5. Appellant asserts as error the trial court’s refusal to admit the medical records from her treating physician on the basis that portions of the records contained inadmissible hearsay. While it is not error for a trial court to admit evidence as a whole over a hearsay objection when the complainant fails to specify what portions are inadmissible, see Armstrong v. Vallion, 187 Ga. App. 380 (2) (370 SE2d 215) (1988), it is likewise not error for a trial court to refuse to admit medical records containing diagnostic opinions and conclusions unless and until the proper foundation is laid. See Dennis v. Adcock, 138 Ga. App. 425, 428 (2) (226 SE2d 292) (1976). Since appellant neither deleted or expunged the hearsay portions of the records, as suggested by the trial court, nor established the proper foundation for the admissibility of all the evidence in the records, we cannot say under the circumstances presented in the case sub judice that the trial court erred by refusing to admit appellant’s evidence.

Judgment reversed.

Carley, C. J., and Deen, P. J., concur in Divisions 1, 2, 4, 5, and in the judgment.

On Motion for Rehearing.

Appellee moves this court to reconsider Division 1 in light of Whelchel v. Thomas Ford Tractor, 190 Ga. App. 156 (378 SE2d 510) (1989). In Whelchel, as in the case sub judice, evidence of collateral benefits was improperly admitted and a verdict was returned in favor of the defendant. However, the trial court in Whelchel gave a charge limiting the jury’s discretionary consideration of the collateral source evidence to the question of damages. In the case sub judice, the trial court charged the jury that evidence of collateral benefits is admissible in evidence and that the jury in its discretion “may consider such available benefits or payments and the cost thereof arriving at your verdict, but [you are] not required or directed to reduce the amount of damages.” (Emphasis supplied.)
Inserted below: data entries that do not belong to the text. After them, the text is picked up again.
-- ==== Sys2Proof/Tests/Slice0.lean ====
section
/-! SUPPORT. Tests. Expected values come from 95_test_vectors.md (the row stands in each docstring) or from the
field layout of rules R51 and R52, never from the model. The witnesses show, for every obligation with
hypotheses, a concrete case that meets them, each clause at a boundary. -/

namespace Sys2Proof.Tests

open Sys2Proof.Machine

/-! ### Small states -/

/-- The default table with opcode 34 admitted as a reserved load and 42 as a reserved store: rows of no
instruction. -/
def wideCodes : Codes := { Codes.mipsI with loadReserved := [32, 33, 34, 36, 37], storeReserved := [40, 41, 42] }

/-- Code at 0x00400000 to 0x0040000F and the two words at 0x10000000 mapped, nothing else. -/
def lab : Config := { Config.standard with mapped := [⟨0x00400000, 0x0040000F⟩, ⟨0x10000000, 0x10000007⟩] }

/-- The same, refusing misaligned addresses. -/
def strict : Config := { lab with misaligned := .refuse }

/-- The same as `lab`, big-endian. -/
def bigLab : Config := { lab with byteOrder := .big }

/-- The same as `lab` with a program counter of 16 bits and one mapped word at the top of what it reaches. -/
def narrow : Config := { lab with pcWidth := 16, mapped := [⟨0, 3⟩, ⟨0xFFFC, 0xFFFF⟩] }

/-- Register `i` set to `v`. -/
def setReg (i : RegIdx) (v : Word) (s : State) : State :=
  { s with current := { s.current with regs := s.current.regs.set i v } }

/-- The machine `c`, the program counter at 0x00400000, registers 8 and 9 given. -/
def start (c : Config) (a b : Word) : State :=
  setReg 8 a (setReg 9 b { State.resetOf c with current := { regs := c.resetRegs, pc := 0x00400000 } })

/-- The program counter at `p`. -/
def atPc (p : Word) (s : State) : State := { s with current := { s.current with pc := p } }

/-- The words of M6 and M7 stored at 0x10000000. -/
def withData (s : State) : State :=
  { s with mem := (s.mem.setWord s.cfg.byteOrder 0x10000000 0x11223344).setWord s.cfg.byteOrder 0x10000004 0x55667788 }

/-- What one step over the word `w` leaves, as far as `f` shows; nothing where the machine is stuck. -/
def after {α : Type} (w : Word) (s : State) (f : State → α) : Option α :=
  match step (s.placeWord w) with
  | .next t => some (f t)
  | _ => none

/-- The fault of one step over the word `w`. -/
def faultOf (w : Word) (s : State) : Option Fault :=
  match step (s.placeWord w) with
  | .fault f => some f
  | _ => none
Whelchel stands for the proposition that the improper admission of collateral source benefits is harmless error where the jury’s consideration of the evidence is restricted solely to the issue of damages and a verdict is returned in favor of the defendant, under cases like Maloy v. Dixon, 127 Ga. App. 151, 156, n. 2 (193 SE2d 19) (1972). Whelchel is thus inapposite to the case at bar where the charge as given did not *872deal solely with damages but authorized the jury to consider the improper evidence as it relates to the verdict, i.e., the issue of liability. Therefore, not only was the admission of evidence regarding appellant’s collateral benefits error here, see Kelley, supra, but that error was not rendered harmless by the charge given. See Mathis v. Watson, 259 Ga. 13 (376 SE2d 660) (1989).

Decided February 9, 1989 Rehearing denied March 23, 1989 Joe L. Anderson, for appellant. Hansell & Post, R. Matthew Martin, for appellee.